PopART reads Nexus-format alignments. An example (including the optional trees and traits blocks) can be found here. Currently binary (“Standard”) and nucleotide data types are supported.
Your data file must have an alignment, either in Taxa + Characters blocks, or a Data block. If you want the nodes to be coloured according to phylogeographic or phenotype information (or in some other sensible way), you need to include a Traits block as well. NEW: you can also include geotagged sequences in the GeoTags block. These will be used to cluster sequences into groups that can be used to colour networks. See the example for the syntax for Traits and GeoTags blocks. In both cases, coordinates may be given as negative numbers to indicate southern or western hemispheres, or hemisphere may be specified with a letter (e.g. 25.61S or 76W).
You can also include a Trees block, if you want to be able to infer Ancestral Parsimony networks. This method is supposed to use all most parsimonious trees, but if you’d like to use it with some other set of trees (e.g., some trees produced by another inference method, or trees within 1 or 2 steps of the MP tree), I’d like to hear about it. Please let me know how it goes.
At the moment you can’t use PopART to edit either the alignment or the traits data, but this feature will be added at some point.
NEW: PopART can now import alignments in Phylip formats and traits or geotags in tabular formats (tab, space, or comma-delimited).
PopART includes several network inference methods. Minimum Spanning, Median Joining, and TCS are all popular methods that have been described elsewhere.

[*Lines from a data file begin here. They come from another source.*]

-- ==== Sys2Proof/Syntax.lean ====
section
/-! DEFINITION. The syntax: one constructor per row of spec/opcode_table.json, but for FENCE, which has one per scope.
First the instruction words that have operands (R67 to R75, R206, R250, R376), then those that have none, then the 65
rows that bear no bits: the device's own events and the management commands (95_what_each_step_holds.md calls every row
of the table a step, "each whole and indivisible"). Fields hold the raw field values of the word; `WellFormed.lean` says
which values make a legal word (R47). An event has no field: what it concerns (a gang, a core, a queue) stands in
`State.focus`, as the docstring of its constructor says. (Lean's runtime holds at most 244 constructors with fields:
hence the events' focus and the six constructors of FENCE.) -/

namespace Sys2Proof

Ancestral Parsimony, Integer Neighbor-Joining, and Tight Span Walker are new methods that I’ll describe briefly here.
This method shows different ways the haplotype sequences might be connected through ancestral sequences inferred by the Maximum Parsimony criterion. You’ll find that these networks tend to have a lot of edges, because there’s often a lot of uncertainty in the inference of ancestral sequences. You can reduce this somewhat by increasing the “Minimum Ancestral Frequency” value.

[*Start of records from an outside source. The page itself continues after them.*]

-- ==== Sys2Proof/Machine/Translate.lean ====
section
/-! DEFINITION. Generic addresses (R185 to R187), page walks, translation buffers and dirty state (R192 to R200, R206 to
R208), and leases (R87, R90, R426). -/

namespace Sys2Proof.Machine

/-- `address[59:57]` repeats bit 56 (R185, R186). -/
def canonical (a : Dbl) : Bool :=
  if bit a.toNat 56 then bits a.toNat 57 3 == 7 else bits a.toNat 57 3 == 0

/-- The effective address of a base and an offset (R186); none is the non-canonical fault. -/
def effAddr (base : Dbl) (off : Int) : Option Dbl :=
  if canonical base then
    let v := sext (bits base.toNat 0 57) 57 + off
    if v < -(2 ^ 56) ∨ v > 2 ^ 56 - 1 then none
    else some (BitVec.ofNat 64 (bits base.toNat 60 4 * 2 ^ 60 + wrapN 60 v))
  else none

/-- The address with an offset as the fault record shows it where it cannot be formed: the base plus the offset, kept in
bits 59:0, with the base's colour. -/
def shownAddr (base : Dbl) (off : Int) : Dbl :=
  BitVec.ofNat 64 (bits base.toNat 60 4 * 2 ^ 60 + wrapN 60 (sext (bits base.toNat 0 60) 60 + off))

/-- The three apertures (R187). -/
inductive Aperture where
  | pooled | stack | global
  deriving DecidableEq, Repr

def apertureOf (ea : Dbl) : Aperture :=
  if bits ea.toNat 44 13 = 0x1FFF then .pooled else if bits ea.toNat 44 13 = 0x1FFE then .stack else .global

/-- Bits 56:0 of an address: what is translated and leased. -/
def vaOf (ea : Dbl) : Nat := ea.toNat % 2 ^ 57
/-- The canonical address of colour 0 with these 57 bits (R185). -/
def generic (va : Nat) : Nat := va % 2 ^ 57 + if va.testBit 56 then 7 * 2 ^ 57 else 0
/-- Bits 63:60: the colour presented. -/
def colourOf (ea : Dbl) : Nat := ea.toNat / 2 ^ 60

/-- The fields of a leaf (R193). -/
def leafR (e : Dbl) : Bool := e.getLsbD 2
def leafW (e : Dbl) : Bool := e.getLsbD 3
def leafX (e : Dbl) : Bool := e.getLsbD 4
def leafTagged (e : Dbl) : Bool := e.getLsbD 7
def leafCell (e : Dbl) : Bool := e.getLsbD 8
def leafSum (e : Dbl) : Bool := e.getLsbD 9
def leafDirty (e : Dbl) : Bool := e.getLsbD 11

/-- How a walk ends (R195): a leaf at a physical address with its page size; no leaf; a malformed entry, with the address
to log if there is one; an uncorrectable error on a table read. -/
inductive WalkEnd where
  | leaf (at_ : Nat) (entry : Dbl) (size : Nat)
  | none
  | malformed (log : Option Nat)
  | error
  deriving DecidableEq, Repr

/-- The place of a context's entry in the context table of a die (R416); a die without a table has none. -/
def rootAt (s : State) (d ctx : Nat) : Option Nat :=
  if (mgmtOf s d).ctxtab = 0 ∨ 4096 ≤ ctx then none else some ((mgmtOf s d).ctxtab + 8 * ctx)

/-- The root table of a context on a die (R416, R417); 0 is none. -/
def rootOf (s : State) (d ctx : Nat) : Nat :=
  match rootAt s d ctx with
  | some a => if physOk s a then readNat s (physLoc a) 8 else 0
  | none => 0

/-- Page size of a leaf at a level (R192). -/
def pageSize (level : Nat) (grouped : Bool) : Nat := 2 ^ (12 + 9 * level) * (if grouped then 16 else 1)

/-- A leaf entry at a level, ungrouped or the first of its group: its attributes and its page must be usable (R195). -/
def leafEnd (s : State) (at_ : Nat) (e : Dbl) (level : Nat) (grouped : Bool) : WalkEnd :=
  let base := bits e.toNat 12 40 * 4096 / pageSize level grouped * pageSize level grouped
  if bits e.toNat 5 2 = 3 then .malformed none
  else if physOk s base then .leaf at_ e (pageSize level grouped)
  else .malformed (some base)

/-- The walk of one level of tables and those below it (R192 to R195). -/
def walkLevel (s : State) (va : Nat) : Nat → Nat → WalkEnd
  | 0, table => walkEntry s va 0 table (fun _ => .none)
  | level + 1, table => walkEntry s va (level + 1) table (walkLevel s va level)
where
  /-- One table entry; `next` walks the table below. -/
  walkEntry (s : State) (va level table : Nat) (next : Nat → WalkEnd) : WalkEnd :=
    let i := bits va (12 + 9 * level) 9
    let at_ := table + 8 * i
    if !physOk s at_ then .malformed (some at_)
    else if poisonedAt s (physLoc at_) 8 then .error
    else
      let e : Dbl := BitVec.ofNat 64 (readNat s (physLoc at_) 8)
      if !e.getLsbD 0 then .none
      else if level = 0 || e.getLsbD 1 then
        if level = 4 then .malformed none
        else if e.getLsbD 63 then
          if level = 3 then .malformed none
          else
            let first := table + 8 * (i / 16 * 16)
            let f : Dbl := BitVec.ofNat 64 (readNat s (physLoc first) 8)
            if poisonedAt s (physLoc first) 8 then .error
            else if f.getLsbD 0 && (level == 0 || f.getLsbD 1) && f.getLsbD 63 then leafEnd s first f level true
            else .malformed none
        else leafEnd s at_ e level false
      else next (bits e.toNat 12 40 * 4096)

/-- A whole walk; no tree is no leaf. A context-table entry is read as an entry of the tree is: one at an address that may
not be used receives the error response, and its address is logged (R17, R374). DEDUCED, log entry 18 (unsafe). A root table whose
address is not 4 KiB aligned, as R192 asks, is read at that address with bits 11:0 zero. DESIGN CHOICE, log entry 87 (unsafe). -/
def walk (s : State) (d ctx va : Nat) : WalkEnd :=
  match rootAt s d ctx with
  | none => .none
  | some a =>
    if !physOk s a then .malformed (some a)
    else if poisonedAt s (physLoc a) 8 then .error
    else if rootOf s d ctx = 0 then .none else walkLevel s va 4 (rootOf s d ctx / 4096 * 4096)

/-- Who asks for a translation (R198): a core, for its copies, atomics and cell operations; a core's instruction fetch;
or a unit of the die itself, such as the sequencer. DESIGN CHOICE, log entry 44 (safe). -/
inductive Asker where
  | core (c : Nat)
  | fetch (c : Nat)
  | unit (d : Nat)
  deriving DecidableEq, Repr

/-- The die whose tables and walkers serve an asker. -/
def Asker.die : Asker → Nat
  | .core c => coreDie c
  | .fetch c => coreDie c
  | .unit d => d

/-- The buffers that an asker uses, as level and holder, the nearest first (R198). -/
def Asker.levels : Asker → List (Nat × Nat)
  | .core c => [(0, c), (1, c / 64), (2, coreDie c)]
  | .fetch c => [(1, c / 64), (2, coreDie c)]
  | .unit d => [(2, d)]

/-- An entry covers an address of a context on a die. -/
def TlbEntry.covers (e : TlbEntry) (d ctx va : Nat) : Bool :=
  e.die == d && e.ctx == ctx && decide (e.base ≤ va) && decide (va < e.base + e.size)

/-- An entry overlaps a range of a context. -/
def TlbEntry.overlaps (e : TlbEntry) (ctx lo n : Nat) : Bool :=
  e.ctx == ctx && decide (e.base < lo + n) && decide (lo < e.base + e.size)

/-- Write a pending dirty mark to its leaf by an atomic OR (R200). -/
def settleDirty (s : State) (e : TlbEntry) : State :=
  if e.pending then
    writeNat s (physLoc e.leafAt) 8 ((BitVec.ofNat 64 (readNat s (physLoc e.leafAt) 8) ||| 0x800#64).toNat)
  else s

/-- Remove an entry, its pending mark first. -/
def evictEntry (s : State) (e : TlbEntry) : State :=
  let s1 := settleDirty s e
  { s1 with tlb := s1.tlb.filter (· != e) }

/-- Entries of a translation buffer of a level: a core's, a neighbourhood's, a die's (R198). -/
def tlbSize (level : Nat) : Nat := if level = 0 then 64 else if level = 1 then 1024 else 24576

/-- An entry stands in a buffer. -/
def TlbEntry.inBuffer (e : TlbEntry) (b : Nat × Nat) : Bool := e.level == b.1 && e.holder == b.2

/-- Put an entry into a buffer; a full one gives up an entry, by a free choice. DESIGN CHOICE, log entry 44 (safe). -/
def putEntry (e : TlbEntry) (s : State) (b : Nat × Nat) : State :=
  let held := s.tlb.filter fun x => x.inBuffer b
  let s1 :=
    if tlbSize b.1 ≤ held.length then
      match pickFrom s held with
      | (some x, s') => evictEntry s' x
      | (none, s') => s'
    else s
  { s1 with tlb := { e with level := b.1, holder := b.2, pending := false } :: s1.tlb }

/-- Install a leaf in the buffers of the asker: accessed is set first (R199). -/
def fillTlb (s : State) (q : Asker) (ctx va at_ size : Nat) (entry : Dbl) : State :=
  let s1 := if entry.getLsbD 10 then s else writeNat s (physLoc at_) 8 ((entry ||| 0x400#64).toNat)
  q.levels.reverse.foldl (putEntry
    { die := q.die, ctx := ctx, base := va / size * size, size := size, leafAt := at_, leaf := entry }) s1

/-- What a translation gives: the physical address, and the leaf; or a cause, with the physical address where an error
response is logged. -/
inductive Xlat where
  | ok (pa : Nat) (leaf : Dbl)
  | fail (cause : Nat) (log : Option Nat)
  deriving DecidableEq, Repr

/-- The physical address a leaf gives. -/
def paOf (leaf : Dbl) (size va : Nat) : Nat := bits leaf.toNat 12 40 * 4096 / size * size + va % size

/-- Translate by a new walk, which fills the buffers when it ends in a leaf (R195, R408). -/
def translateNew (s : State) (q : Asker) (ctx va : Nat) : State × Xlat :=
  match walk s q.die ctx va with
  | .leaf at_ e size => (fillTlb s q ctx va at_ size e, .ok (paOf e size va) e)
  | .none => (s, .fail 0x10 none)
  | .malformed log => (s, .fail 0x11 log)
  | .error => (s, .fail 0x60 none)

/-- The buffered entry says what a new walk would say, accessed and dirty apart. -/
def TlbEntry.fresh (e : TlbEntry) : WalkEnd → Bool
  | .leaf at_ x size => at_ == e.leafAt && size == e.size && (x ||| 0xC00#64) == (e.leaf ||| 0xC00#64)
  | _ => false

/-- The entries that an asker finds for an address, the nearest buffer first. -/
def found (s : State) (q : Asker) (ctx va : Nat) : List TlbEntry :=
  q.levels.flatMap fun b => s.tlb.filter fun e => e.inBuffer b && e.covers q.die ctx va

/-- Translate through a buffered entry, which the nearer buffers that lack it take (R198). -/
def useEntry (s : State) (q : Asker) (va : Nat) (e : TlbEntry) : State × Xlat :=
  if e.poison then (s, .fail 0x60 none)
  else ((q.levels.filter fun b => decide (b.1 < e.level)).reverse.foldl (putEntry e) s, .ok (paOf e.leaf e.size va) e.leaf)

/-- Translate an address of a context (R198, R199). Where the buffered translations and the tables differ, each access takes
one of them by a free choice. DESIGN CHOICE, log entry 44 (safe). -/
def translate (s : State) (q : Asker) (ctx va : Nat) : State × Xlat :=
  match found s q ctx va with
  | [] => translateNew s q ctx va
  | e :: es =>
    let now := walk s q.die ctx va
    if (e :: es).all fun x => x.fresh now then useEntry s q va e
    else
      let n := (es.length + 1) + if (e :: es).any fun x => x.fresh now then 0 else 1
      match (e :: es)[(pick s n).1]? with
      | some x => useEntry (pick s n).2 q va x
      | none => translateNew (pick s n).2 q ctx va

/-- A write performed at a physical address through an entry whose leaf did not read dirty at fill leaves that entry
dirty-pending (R200); where the entry has gone meanwhile, the bit reaches the leaf at once. -/
def markDirty (s : State) (q : Asker) (ctx va pa : Nat) : State :=
  match (found s q ctx va).find? fun e => paOf e.leaf e.size va == pa with
  | some e => if leafDirty e.leaf then s else { s with tlb := s.tlb.map fun x => if x = e then { x with pending := true } else x }
  | none =>
    match walk s q.die ctx va with
    | .leaf at_ e size =>
      if paOf e size va = pa ∧ leafDirty e = false then writeNat s (physLoc at_) 8 ((e ||| 0x800#64).toNat) else s
    | _ => s

def settleAll : List TlbEntry → State → State
  | [], s => s
  | e :: es, s => settleAll es (settleDirty s e)

/-- Write the pending marks of the entries that satisfy p, and leave them valid (R208). -/
def harvestWhere (s : State) (p : TlbEntry → Bool) : State :=
  let s1 := settleAll (s.tlb.filter p) s
  { s1 with tlb := s1.tlb.map fun e => if p e then { e with pending := false, leaf := if e.pending then e.leaf ||| 0x800#64 else e.leaf } else e }

/-- Write the pending marks of the entries that satisfy p, and remove them (R207). -/
def invalidateWhere (s : State) (p : TlbEntry → Bool) : State :=
  let s1 := settleAll (s.tlb.filter p) s
  { s1 with tlb := s1.tlb.filter fun e => !p e }

/-- A range that a launch holds implicitly, for read and perhaps for write. -/
def area (base : Dbl) (size : Nat) (w demand : Bool) : Lease :=
  { base := vaOf base, size := size, r := true, w := w, x := false, demand := demand, raw := base.toNat }

/-- The device areas of a launch that are leased implicitly (R90, R359, R426), with the index of a residency request. -/
def deviceAreas (d : Desc) : List (Nat × Lease) :=
  [(0xF0, area d.param (d.nparam * 16) false false),
   (0xF1, area d.done (64) true false),
   (0xF2, area d.arena (d.narena) true false),
   (0xF3, area d.spill (d.nspill * 64) true false),
   (0xF4, area d.trace (d.ntrace * 4096) true false),
   (0xF5, area d.rlog (if d.recording || d.replaying then d.nrlog else 0) true false)]

/-- The save areas: a demand range for read and write (R359). -/
def saveArea (d : Desc) : Lease := area d.save (1024 * d.gx * d.gy * d.gz * d.blocks * d.gangs) true true

/-- Every range a launch holds. -/
def allLeases (L : Launch) : List Lease := L.leases ++ (deviceAreas L.desc).map Prod.snd ++ [saveArea L.desc]

/-- The first byte from `va` on that no range in the list covers, looking no further than `stop`. -/
def coverEnd (ls : List Lease) : Nat → Nat → Nat → Nat
  | 0, va, _ => va
  | fuel + 1, va, stop =>
    if stop ≤ va then va
    else match ls.filter fun l => decide (l.base ≤ va) && decide (va < l.base + l.size) with
      | [] => va
      | l :: _ => coverEnd ls fuel (l.base + l.size) stop

/-- The first byte of a range that lacks a kind it needs (R90), or none. -/
def firstUnleased (L : Launch) (va n : Nat) (r w x : Bool) : Option Nat :=
  let ls := allLeases L
  let f := fun (need : Bool) (k : Lease → Bool) =>
    if need then coverEnd (ls.filter k) (ls.length + 1) va (va + n) else va + n
  let lo := min (f r Lease.r) (min (f w Lease.w) (f x Lease.x))
  if lo < va + n then some lo else none

/-- A byte of the range lies in the launch's task arena or spill ring, which are the device's alone (R90). -/
def deviceOnly (L : Launch) (va n : Nat) : Option Nat :=
  let hit := fun (l : Lease) => if l.base < va + n ∧ va < l.base + l.size then some (max va l.base) else none
  match hit (area L.desc.arena (L.desc.narena) true false),
        hit (area L.desc.spill (L.desc.nspill * 64) true false) with
  | some a, some b => some (min a b)
  | some a, none => some a
  | none, b => b

/-- What a checked global access gives: where it lands, or the cause and the first faulting byte. -/
inductive GAccess where
  | ok (pa : Nat) (leaf : Dbl)
  | bad (cause : Nat) (at_ : Dbl) (colour : Nat)
  deriving DecidableEq, Repr

/-- What an access needs of its leaf beyond r, w and x. -/
structure Needs where
  r : Bool := false
  w : Bool := false
  x : Bool := false
  cell : Bool := false
  /-- The access is the launch's own (R90), so the task arena and the spill ring are closed to it. -/
  own : Bool := true
  /-- Colours are compared on tagged and cell pages (R202); or on every page (R221). -/
  colour : Bool := true
  always : Bool := false
  /-- What the access requires of the sum attribute: none, or its value. -/
  sum : Option Bool := none
  /-- Poison is looked at (R372): the access reads data. -/
  reads : Bool := true
  /-- Tags can be set only on a tagged or cell page (R385). -/
  tagPage : Bool := false
  deriving DecidableEq, Repr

This method begins with a Neighbor-Joining tree, but sets the branch lengths to integer values so that they represent the number of mutations between sequences. Then, for pairs of haplotypes whose distances on the tree are longer than the distances between the sequences, edges are added to shorten the distance. New edges won’t be added if they create any distances on the network that are shorter than the distances between sequences. If a new edge is longer than the improvement produced by its addition (i.e., the difference between the distance on the network and the sequence distance), it won’t be added. You can increase the “Reticulation tolerance” to allow the addition of these edges if they aren’t much too long.
Tight Span Walker
This method uses some properties of the tight span for the distance matrix for your sequences to build a haplotype network. We’ll be describing this method in detail soon, but it’s beyond the scope of this documentation. The current implementation will fail with some data sets, but if it works, the distances on the network should match your sequence distances exactly.
Once you’ve loaded your data, and inferred a network, you should see your network. If you’ve included a Traits block in your Nexus file, your network should be colour-coded according to these traits. Any sequences associated with multiple traits should appear as pie charts. You can click the “show barcharts” button on the toolbar to show trait frequencies as barcharts when you mouse over these nodes.

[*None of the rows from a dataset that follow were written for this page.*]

-- ==== Sys2Proof/Machine/Barriers.lean ====
section
/-! DEFINITION. Barrier objects (R239 to R245), and the generations of the block and cluster barriers with the straggler
budget (R247, R425). -/

namespace Sys2Proof.Machine

/-- A barrier object's fields (R239). -/
structure BarObj where
  phase : Bool
  pending : Nat
  expected : Nat
  bal : Word
  stat : Word
  deriving DecidableEq, Repr

/-- A barrier object as it stands; its reserved bits are ignored (R5, R239). -/
def readBar (s : State) (l : Loc) : BarObj :=
  let ctl := readNat s l 4
  { phase := bit ctl 31, pending := bits ctl 16 15, expected := bits ctl 0 15,
    bal := BitVec.ofNat 32 (readNat s { l with off := l.off + 4 } 4),
    stat := BitVec.ofNat 32 (readNat s { l with off := l.off + 8 } 4) &&& 0xF7 }

def BarObj.ctl (o : BarObj) : Nat := (if o.phase then 2 ^ 31 else 0) + o.pending * 65536 + o.expected
def BarObj.hold (o : BarObj) : Bool := o.stat.getLsbD 1

/-- The flip rule, tested after each change other than `bar.init` (R240). -/
def BarObj.test (o : BarObj) : BarObj :=
  if o.pending = 0 ∧ o.bal = 0 ∧ o.hold = false then
    { o with phase := !o.phase, pending := o.expected, stat := 0 }
  else o

/-- A gang in `bar.wait` on an object whose phase now differs from its bit is woken (R246). -/
def Cond.flipped (l : Loc) (phase : Bool) : Cond → Cond
  | .phase m b w => .phase m b (w || (decide (m = l) && phase != b))
  | c => c

/-- Write a barrier object as one change of its granule, its reserved word zero (R5, R239). A change that does not replace
the whole granule leaves its poison (R372). -/
def writeBar (s : State) (l : Loc) (o : BarObj) : State :=
  let s1 := writeBytes (writeBytes s l (leOf 4 o.ctl ++ leOf 4 o.bal.toNat ++ leOf 4 o.stat.toNat)) { l with off := l.off + 12 } (leOf 4 0)
  { s1 with gangs := s1.gangs.map (Gang.mapConds (Cond.flipped l o.phase)) }

/-- `bar.init` (R245): no flip is tested. -/
def barInit (s : State) (l : Loc) (n : Nat) : State :=
  writeBar (writeBytes s l (leOf 16 0)) l { phase := false, pending := n, expected := n, bal := 0, stat := 0 }

/-- An arrival, with the result word of R245: flip << 2 | over << 1 | old phase. -/
def barArrive (s : State) (l : Loc) (hold : Bool) : State × Word :=
  let o := readBar s l
  let ov := o.pending == 0
  let o1 : BarObj := { o with pending := o.pending - 1,
                              stat := o.stat ||| (if ov then 4 else 0) ||| (if hold then 2 else 0) }
  let o2 := o1.test
  (writeBar s l o2, BitVec.ofNat 32 ((if o2.phase != o.phase then 4 else 0) + (if ov then 2 else 0) + (if o.phase then 1 else 0)))

/-- The balance changes by v (R225, R241, R245): a rise clears hold; a change of 0 changes nothing. -/
def barAdd (s : State) (l : Loc) (v : Int) : State :=
  if v = 0 then s
  else
    let o := readBar s l
    writeBar s l ({ o with bal := o.bal + wrap32 v, stat := if 0 < v then o.stat &&& ~~~2#32 else o.stat } : BarObj).test

/-- A copy that counts here stopped at a fault (R233): short, and the channel of the first fault. -/
def barShort (s : State) (l : Loc) (chan : Nat) : State :=
  let o := readBar s l
  writeBar s l ({ o with stat := if o.stat.getLsbD 0 then o.stat
                                 else (o.stat &&& ~~~0xF0#32) ||| 1 ||| BitVec.ofNat 32 (chan * 16) } : BarObj).test

/-- The gangs of a block that have not exited (R247): exited gangs have left the state. -/
def liveGangs (s : State) (b : Nat) : List Nat := (gangsOfBlock s b).map Gang.id

/-- A gang waits at a barrier whose generation has completed. -/
def Gang.passedBarrier (g : Gang) : Bool :=
  match g.wait with
  | .blocked _ (.blkGen true) _ | .blocked _ (.cluGen true) _ => true
  | _ => false

/-- `bar.blk` and `bar.clu` complete for a gang when the generation does: the instruction retires, and is recorded or compared,
then (R399, R413). -/
def syncBarrier (s : State) (id : Nat) : State :=
  match gangOf s id with
  | none => s
  | some g =>
    match g.clause with
    | some c =>
      if g.passedBarrier && !c.retired then
        noteSync (setGang s { retire g c with clause := some { c with retired := true } }) id c
      else s
    | none => s

/-- Gangs in ascending gang id: of two that detect a divergence at once, the lower is the first (R413). -/
def byLogId (s : State) : List Nat → List Nat
  | [] => []
  | x :: xs => insert s x (byLogId s xs)
where
  /-- The gang id of an identifier. -/
  key (s : State) (id : Nat) : Nat := ((gangOf s id).map (gangLogId s)).getD 0
  /-- Insert by gang id. -/
  insert (s : State) (x : Nat) : List Nat → List Nat
    | [] => [x]
    | y :: ys => if key s x ≤ key s y then x :: y :: ys else y :: insert s x ys

/-- The wait at a barrier is over. -/
def Cond.generation (clu : Bool) (c : Cond) : Cond :=
  match c, clu with
  | .blkGen _, false => .blkGen true
  | .cluGen _, true => .cluGen true
  | c, _ => c

/-- The generation completes for the gangs that arrived. -/
def completeGen (clu : Bool) (ids : List Nat) (s : State) : State :=
  let s1 := { s with gangs := s.gangs.map fun g => if ids.contains g.id then g.mapConds (Cond.generation clu) else g }
  (byLogId s ids).foldl syncBarrier s1

/-- Steps of 25 MHz a core can gain or lose from nominal: 1.4 and 0.6 GHz (R425). -/
def maxStep : Int := 12
def minStep : Int := -20

/-- The supply that a step of the clock takes, in mV (R425): 10 mV per 50 MHz from nominal, an odd step rounded up, within
540 to 700 mV. -/
def supplyOf (step : Int) : Nat := (max 540 (min 700 (600 + 10 * ((step + 1) / 2)))).toNat

/-- A core takes a clock step, with its supply, no higher than power management allows (R22, R425). -/
def setStep (step : Int) (k : Core) : Core := { k with step := min step k.cap, supply := supplyOf (min step k.cap) }

/-- The arrivals in the order of their times. -/
def byTime : List (Nat × Nat) → List (Nat × Nat)
  | [] => []
  | x :: xs => insert x (byTime xs)
where
  /-- Insert by time. -/
  insert (x : Nat × Nat) : List (Nat × Nat) → List (Nat × Nat)
    | [] => [x]
    | y :: ys => if x.2 < y.2 then x :: y :: ys else y :: insert x ys

/-- The straggler of a generation: the last core, at least 2,000 ns after the first (R425). -/
def stragglerOf (arr : List (Nat × Nat)) : Option Nat :=
  match (byTime arr).head?, (byTime arr).getLast? with
  | some (_, t0), some (c, t1) => if t0 + 2000 ≤ t1 then some c else none
  | _, _ => none

/-- A core's share in a generation: 64 in a row without straggling return it to nominal (R425). -/
def steady (late : Option Nat) (s : State) (c : Nat) : State :=
  modCore s c fun x =>
    if late = some c then { x with steadyGens := 0 }
    else if 63 ≤ x.steadyGens then { setStep 0 x with steadyGens := 0 }
    else { x with steadyGens := x.steadyGens + 1 }

/-- The block barrier's generation completes when every gang of the block that has not exited has arrived (R247). -/
def checkBlk (s : State) (b : Nat) : State :=
  match blockOf s b with
  | none => s
  | some k =>
    if k.blkArrived.isEmpty || !(liveGangs s b).all k.blkArrived.contains then s
    else modBlock (steady none (completeGen false k.blkArrived s) k.core) b fun k => { k with blkArrived := [] }

/-- The straggler budget at a completion of a cluster generation (R425): a core that straggles twice running gains a step,
and the earliest core of its neighbourhood that can lose one loses it. A core that power management holds down gains none
(R22). -/
def budget (s : State) (k : Cluster) : State :=
  let late := stragglerOf k.arrivals
  let s1 := (k.arrivals.map Prod.fst).foldl (steady late) s
  let s2 :=
    match late with
    | none => s1
    | some c =>
      if k.straggler != some c || min maxStep (coreOf s1 c).cap ≤ (coreOf s1 c).step then s1
      else
        match (byTime k.arrivals).find? fun a => a.1 / 64 == c / 64 && a.1 != c && decide (minStep < (coreOf s1 a.1).step) with
        | none => s1
        | some (e, _) =>
          modCore (modCore s1 c fun x => setStep (x.step + 1) x) e fun x => setStep (x.step - 1) x
  modCluster s2 k.id fun k => { k with arrivals := [], straggler := late }

/-- The block has arrived at the cluster barrier: every gang of it that has not exited has (R247). -/
def blockAtClu (s : State) (b : Nat) : Bool :=
  match blockOf s b with
  | none => true
  | some k => (liveGangs s b).all k.cluArrived.contains

/-- The arrived gangs of a cluster. -/
def cluArrivedGangs (s : State) (k : Cluster) : List Nat := k.blocks.flatMap fun b => ((blockOf s b).map Block.cluArrived).getD []

/-- The cluster barrier's generation completes when every block has arrived (R247). -/
def checkClu (s : State) (cl : Nat) : State :=
  match clusterOf s cl with
  | none => s
  | some k =>
    let ids := cluArrivedGangs s k
    if ids.isEmpty || !k.blocks.all (blockAtClu s) then s
    else
      let s1 := completeGen true ids s
      let s2 := { s1 with blocks := s1.blocks.map fun b => if k.blocks.contains b.id then { b with cluArrived := [] } else b }
      budget s2 k

/-- The time at which a block arrives at the cluster barrier is noted once (R425). -/
def noteArrival (s : State) (cl b core : Nat) : State :=
  if blockAtClu s b then
    modCluster s cl fun k => if k.arrivals.any fun a => a.1 == core then k else { k with arrivals := k.arrivals ++ [(core, timeOf s core)] }
  else s

/-- A gang arrives at the block barrier, or at the cluster barrier. -/
def arriveBlk (s : State) (g : Gang) : State :=
  checkBlk (modBlock s g.block fun b => { b with blkArrived := b.blkArrived ++ [g.id] }) g.block
def arriveClu (s : State) (g : Gang) : State :=
  checkClu (noteArrival (modBlock s g.block fun b => { b with cluArrived := b.cluArrived ++ [g.id] }) g.clusterId g.block g.core) g.clusterId

end Sys2Proof.Machine
end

If you’ve got multiple sequence labels with the same sequence, you can see what all these sequences are by clicking the “show identical taxa” button on the toolbar. You can also go to Statistics > Identical sequences to produce a list of all sequences that were found to be identical, and you can optionally log this information to a file. Note that PopART masks any columns in your alignment with gaps or ambiguous characters (?, N, Y, or R), so you may have sequences that aren’t truly identical that become identical after these columns are removed. We’re working on an intelligent way to deal with ambiguous/gap data that will hopefully allow us to use your missing data rather than masking it.
You can change the colour theme using the “change colour theme” tool on the toolbar. The built-in themes only include 10 colours, so if you have more than 10 traits you’ll see some repeated colours. You can change individual colours by going to Edit > Set trait colour. You can also do this by clicking on the coloured circles in the legend. Various other colours and fonts can be changed via the Edit menu as well.
Nodes and the legend can be moved around the network area. You can also rotate and zoom in and out of the network. If you want to make the network area bigger or smaller, you can zoom out and then move the grips on the dotted line indicating the edge of the network area.
You can export your network as a graphic (.png, .svg, or .pdf). You can also export your network as a table so that you can import it in other programs that can read text files. This is useful if you’d like to use Cytoscape to open your network, or R, or potentially other programs as well.